Free Association Books
- Founded: 1980s
- Founder: Bob Young and colleagues
- Country of origin: United Kingdom
- Headquarters location: London
- Distribution: NBN International (Europe) International Specialized Book Services (North America)
- Publication types: books
- Official website: www.freeassociationpublishing.com

= Free Association Books =

British publishing house

Free Association Books is a project started in London in the 1980s. Bob Young and colleagues began a search using psychoanalysis to understand the problems of liberation.
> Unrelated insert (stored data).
-- ==== Sys2Proof/Word.lean ====
section
/-! DEFINITION. The word types of the CS-6: what the manual treats as bits. -/

namespace Sys2Proof

/-- One byte of a record (R162). -/
abbrev Byte := BitVec 8

/-- A sample code (R1): 0 to 65,534 are values, 65,535 is VOID. -/
abbrev Code := BitVec 16

/-- The tag byte of a record (R162). -/
abbrev Tag := BitVec 8

/-- The 64 data bits of a cell word; lane `l` is bits `16 l` to `16 l + 15` (R128). -/
abbrev CellWord := BitVec 64

/-- The 72 bits of a stored word: bits 0 to 63 data, bits 64 to 71 check code (R128). -/
abbrev StoredBits := BitVec 72

/-- A frame number, 32 bits wrapping (R49). -/
abbrev FrameNumber := BitVec 32

/-- Machine time, 48 bits wrapping (R47). -/
abbrev MachineTime := BitVec 48

/-- A set of notice sources: bit `b` is the source of code `b` (R164). -/
abbrev SourceSet := BitVec 10

/-- A wrapping 32-bit count (R28, R79, R179). -/
abbrev Count32 := BitVec 32

/-- VOID (R1). -/
def voidCode : Code := 65535

end Sys2Proof
end

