-- ==== Sys2Proof/Machine/Loader.lean ====
section
/-! DEFINITION. Block loads and window readback requests (chapter 8): LOAD_BLOCK, READ_WINDOW, WINDOW_CANCEL, and the
chunk sent in full. -/

namespace Sys2Proof.Machine

open Sys2Proof

/-! ### LOAD_BLOCK (R148, R149) -/

/-- The lowest-numbered FREE load buffer (R149). -/
def freeBuffer (s : State) : Option (Fin 4) :=
  [0, 1, 2, 3].find? (fun b : Fin 4 => (s.buffers[b]).isNone)

/-- The checks of R148 in order: the first that fails gives the reason; otherwise the buffer to take. -/
def checkLoad (s : State) (n x y w h count : Nat) : Except Reason (Fin 4) :=
  if 15 < n then .error .badValue
  else match sheetAt s n with
    | none => .error .wrongState
    | some sh =>
      if sh.state ≠ .filling ∧ sh.state ≠ .loading then .error .wrongState
      else if w = 0 ∨ h = 0 ∨ 1024 < w * h ∨ count ≠ w * h ∨ sh.geom.width < x + w ∨ sh.geom.height < y + h then
        .error .badValue
      else match freeBuffer s with
        | none => .error .busy
        | some b => .ok b

def takeLoadBlock (q : Request) (n x y w h : Nat) (codes : List Code) (s : State) : State :=
  match checkLoad s n x y w h codes.length with
  | .error r => answerRequest q (.refused r) s
  | .ok b =>
    let s := s.setBuffers (s.buffers.set b (some codes))
    answerRequest q .accepted (s.setDrain { s.drain with jobs := s.drain.jobs ++ [.load b n x y w h 0] })

/-- LOAD_BLOCK (R148). -/
def execLoadBlock (tag : Tag) (n x y w h : Nat) (codes : List Code) (s : State) : Result :=
  let q : Request := ⟨tag, .loadBlock n x y w h codes⟩
  takeRequest q (takeLoadBlock q n x y w h codes) s

/-! ### READ_WINDOW (R153, R154) -/

/-- The checks of R153 in order. -/
def checkWindow (s : State) (n x y w h : Nat) : Option Reason :=
  if 15 < n then some .badValue
  else if s.window.isSome then some .busy
  else match sheetAt s n with
    | none => some .wrongState
    | some sh =>
      if sh.state ≠ .scanning ∧ sh.state ≠ .ready then some .wrongState
      else if w = 0 ∨ h = 0 ∨ 65536 < w * h ∨ sh.geom.width < x + w ∨ sh.geom.height < y + h then some .badValue
      else none

/-- A window read as it starts, before its first row is taken up (R153). -/
def newWindow (tag : Tag) (n x y w h : Nat) : WindowRead :=
  { tag := tag, sheet := n, column := x, row := y, width := w, height := h, cursor := none, voids := 0, placed := 0,
    chunk := [], cap := 0, hold := 0, nextIndex := 0, waiting := 0 }

/-- The window starts, its first row is taken up, and what can be placed at once is placed (R154, R155). -/
def startWindow (tag : Tag) (n x y w h : Nat) (s : State) : State :=
  settleVoids (s.setWindow (some (takeUpRows (rowReadable s n) h y (newWindow tag n x y w h))))

def takeReadWindow (q : Request) (n x y w h : Nat) (s : State) : State :=
  match checkWindow s n x y w h with
  | some r => answerRequest q (.refused r) s
  | none => choose (startWindow q.tag n x y w h s)

/-- READ_WINDOW (R153). -/
def execReadWindow (tag : Tag) (n x y w h : Nat) (s : State) : Result :=
  let q : Request := ⟨tag, .readWindow n x y w h⟩
  takeRequest q (takeReadWindow q n x y w h) s

/-! ### WINDOW_CANCEL (R158) -/

def takeWindowCancel (q : Request) (s : State) : State :=
  if s.window.isSome then answerRequest q .done (endWindowWith .cancelled s)
  else answerRequest q (.refused .wrongState) s

/-- WINDOW_CANCEL (R158). -/
def execWindowCancel (tag : Tag) (s : State) : Result :=
  takeRequest ⟨tag, .windowCancel⟩ (takeWindowCancel ⟨tag, .windowCancel⟩) s

/-! ### WINDOW_CHUNK_SENT (R154, R155) -/

/-- The oldest chunk on Port C has gone; it is the current window's where no older window's chunk stood before it, so
that at most the chunks left on the port wait for this window. -/
def chunkGone (s : State) : State :=
  let l := linkOf s .c
  let left := afterFirstChunk l.toSend
  let s := setLink .c { l with toSend := left } s
  match s.window with
  | none => s
  | some w => s.setWindow (some { w with waiting := min w.waiting (left.countP OutRecord.isChunk) })

/-- WINDOW_CHUNK_SENT (R154): placing and offering go on, and a word offered to an idle port makes a choice (R105). -/
def execWindowChunkSent (s : State) : Result :=
  takeEvent ((linkOf s .c).toSend.any OutRecord.isChunk) .noChunkWaiting (fun s => choose (settleVoids (chunkGone s))) s

end Sys2Proof.Machine
end

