-- ==== Sys2Proof/Machine/TimeBase.lean ====
section
/-! DEFINITION. The time base (chapter 3): ticks, the frame mark with the blocks that act on it, the urgency point, alarm
firings, TIME_SET and ALARM_SET. -/

namespace Sys2Proof.Machine

open Sys2Proof

/-! ### The events of the time base, as the blocks take them -/

/-- The time base's own part of a mark: frame number, P, U, and the urgency-passed flag; an urgency point that falls with
the mark is raised (R48, R49, R52; log 3). -/
def timeAtMark (st : Settings) (t : TimeBase) : TimeBase :=
  let u := min st.urgentWindow st.framePeriod
  { t with frame := t.frame + 1, period := st.framePeriod, window := u, urgencyPassed := false, markDue := false,
           urgencyDue := u = st.framePeriod }

/-- FRAME_MARK sent on every spindle port that is UP (R51). -/
def sendMarks (s : State) : State :=
  allSpindles.foldl (fun s n => send (.s n) (.frameMark s.time.frame s.time.machineTime) s) s

/-- The window age at a mark, and the flag cleared for the new frame (R121). -/
def ageAtMark (c : Scheduler) : Scheduler :=
  { c with windowAge := if c.windowIssued then 0 else min (c.windowAge + 1) 255, windowIssued := false }

/-- The notice interval at a mark: at NOTICE_INTERVAL the count returns to 0 and the unit judges whether to send
(R176). -/
def noticeAtMark (s : State) : State :=
  let n := s.notices.interval + 1
  if s.settings.noticeInterval ≤ n then
    let s := s.setNotices { s.notices with interval := 0 }
    if s.notices.pending &&& s.settings.noticeEnables ≠ 0 ∨ s.settings.alwaysSend then makeNotice s else s
  else s.setNotices { s.notices with interval := n }

/-- The frame mark: the time base, then the blocks in the order of R50's table (R49, R50; log 9). -/
def takeMark (s : State) : State :=
  let s := sendMarks (s.setTime (timeAtMark s.settings s.time))
  let s := lateAtMark s
  let s := mapSpindles contextAtMark allSpindles s
  let s := s.setSched (ageAtMark s.sched)
  let s := noticeAtMark (holdChunkAtMark s)
  countBy cntOccupancy (occupancyAtMark s) s

/-- The urgency point: the flag is set, the records due at the next mark become urgent, and the deadline flag is judged
(R52, R100, R111). -/
def takeUrgency (s : State) : State :=
  judgeDeadline (markUrgent (s.setTime { s.time with urgencyPassed := true, urgencyDue := false }))

/-- An alarm unit fires: its notice source, and the alarm-fired flags of the spindles that wait on it (R57, R67). -/
def fireAlarm (unit : Fin 2) (s : State) : State := mapSpindles (noteFiring unit) allSpindles (raise (srcAlarm unit) s)

/-- A firing that a tick has raised is taken (R55, R57). -/
def takeAlarm (unit : Fin 2) (s : State) : State :=
  fireAlarm unit (s.setTime { s.time with alarmDue := s.time.alarmDue.set unit false })

/-- FRAME_MARK (R49). -/
def execFrameMark (s : State) : Result := takeEvent s.time.markDue .eventNotDue takeMark s

/-- URGENCY_POINT (R52). -/
def execUrgencyPoint (s : State) : Result := takeEvent s.time.urgencyDue .eventNotDue takeUrgency s

/-- ALARM_FIRE (R55, R57). -/
def execAlarmFire (unit : Fin 2) (s : State) : Result :=
  takeEvent s.time.alarmDue[unit] .eventNotDue (takeAlarm unit) s

/-! ### TICK (R47, R49, R54, R55) -/

def takeIf (due : Bool) (act : State → State) (s : State) : State := if due then act s else s

/-- The events of the last tick that have not been taken yet, taken before machine time changes again (log 2). -/
def takeOutstanding (s : State) : State :=
  let s := takeIf s.time.alarmDue[(0 : Fin 2)] (takeAlarm 0) s
  let s := takeIf s.time.alarmDue[(1 : Fin 2)] (takeAlarm 1) s
  let s := takeIf s.time.markDue takeMark s
  let s := takeIf s.time.urgencyDue takeUrgency s
  let s := takeIf (refreshExpired s) takeRefreshExpiry s
  allBanks.foldl (fun s b => takeIf (timerExpired s b) (takeTimerExpiry b) s) s

/-- Whether a unit fires at a tick to a machine time: enabled, matching, and not matching before (R55). -/
def firesAtTick (t : MachineTime) (u : AlarmUnit) : Bool := u.enabled && alarmMatches u t && !u.matching

/-- The time base at a tick: machine time, the frame tick count, the mark or the urgency point that the count reaches,
and the alarm units judged (R47, R49, R52, R55). -/
def tickTime (t : TimeBase) : TimeBase :=
  let now := t.machineTime + 1
  let last : Bool := t.period ≤ t.ticks + 1
  { t with
    machineTime := now
    ticks := if last then 0 else t.ticks + 1
    markDue := last
    urgencyDue := !last && t.ticks + 1 == t.period - t.window
    alarms := t.alarms.map (judgeAlarm now)
    alarmDue := t.alarms.map (firesAtTick now) }

/-- A running count falls by one (R134, R137). -/
def countDown : Option Nat → Option Nat
  | none => none
  | some k => some (k - 1)

/-- The row close timers and the refresh interval at a tick (R134, R137). -/
def tickPort (p : MemoryPort) : MemoryPort :=
  { p with banks := p.banks.map (fun b => { b with timer := countDown b.timer }), refreshLeft := countDown p.refreshLeft }

def takeTick (s : State) : State :=
  let s := takeOutstanding s
  (s.setTime (tickTime s.time)).setPort (tickPort s.port)

/-- TICK (R47). -/
def execTick (s : State) : Result := whileRunning s (.next (takeTick s))

/-! ### TIME_SET (R53, R56) -/

/-- Whether a unit fires at a load: enabled and matching, whatever its match state before (R56). -/
def firesAtLoad (t : MachineTime) (u : AlarmUnit) : Bool := u.enabled && alarmMatches u t

/-- The time base's own part of a load; an urgency point that falls at once is raised (R53, R56; log 3). -/
def loadTime (v : MachineTime) (t : TimeBase) : TimeBase :=
  { t with machineTime := v, ticks := 0, urgencyPassed := false, urgencyDue := t.window == t.period,
           alarms := t.alarms.map (judgeAlarm v) }

/-- The load: each alarm unit judges its match, and a unit that fires, fires at the load (R53, R56, R57). -/
def takeLoad (v : MachineTime) (s : State) : State :=
  let fires := s.time.alarms.map (firesAtLoad v)
  let s := s.setTime (loadTime v s.time)
  takeIf fires[(1 : Fin 2)] (fireAlarm 1) (takeIf fires[(0 : Fin 2)] (fireAlarm 0) s)

/-- TIME_SET when it is taken; the events of the last tick come before the load (log 2). -/
def takeTimeSet (q : Request) (v : MachineTime) (s : State) : State :=
  answerRequest q .done (takeLoad v (takeOutstanding s))

/-- TIME_SET (R53). -/
def execTimeSet (tag : Tag) (v : MachineTime) (s : State) : Result :=
  takeRequest ⟨tag, .timeSet v⟩ (takeTimeSet ⟨tag, .timeSet v⟩ v) s

/-! ### ALARM_SET (R58) -/

/-- A unit with its new fields and its match state judged against the machine time at hand (R58). -/
def newAlarm (t : MachineTime) (compare mask : MachineTime) (enabled : Bool) : AlarmUnit :=
  judgeAlarm t { compare := compare, mask := mask, enabled := enabled, matching := false }

/-- ALARM_SET when it is taken. It never fires the unit and withdraws nothing: a firing that a TICK has raised under the old
fields and that has not been taken yet stays raised, and is taken after the ALARM_SET, also where the new enable is OFF (the
model's; DESIGN CHOICE, log 27). -/
def takeAlarmSet (q : Request) (unit : Nat) (compare mask : MachineTime) (enable : Nat) (s : State) : State :=
  match enableOf enable with
  | some e =>
    if h : unit < 2 then
      answerRequest q .done (s.setTime { s.time with
        alarms := s.time.alarms.set unit (newAlarm s.time.machineTime compare mask e) h })
    else answerRequest q (.refused .badValue) s
  | none => answerRequest q (.refused .badValue) s

/-- ALARM_SET (R58). -/
def execAlarmSet (tag : Tag) (unit : Nat) (compare mask : MachineTime) (enable : Nat) (s : State) : Result :=
  let q : Request := ⟨tag, .alarmSet unit compare mask enable⟩
  takeRequest q (takeAlarmSet q unit compare mask enable) s

end Sys2Proof.Machine
end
Other people became involved in the movement such as Andrew Samuels and Bob Hinshelwood and it grew quickly into a publishing house which produced books written by young psychoanalysts.

Its house journal was Free Associations, which commenced publication in 1984, initially as "Radical Science 15". Its annual conference, "Psychoanalysis and the Public Sphere" ran in conjunction with the University of East London.

Authors who have published with them include Mary Barnes, Martin Bernal, Christopher Bollas, Janine Chasseguet-Smirgel (for English translations), Michael Fordham, André Green, Donna Haraway, Oliver James, Ludmilla Jordanova, Joel Kovel, Michel Odent, Paul Roazen, Adam Jukes and Eugene Victor Wolfenstein

Free Association Books is now owned by Free Publishing Ltd and continues to publish a wide range of texts.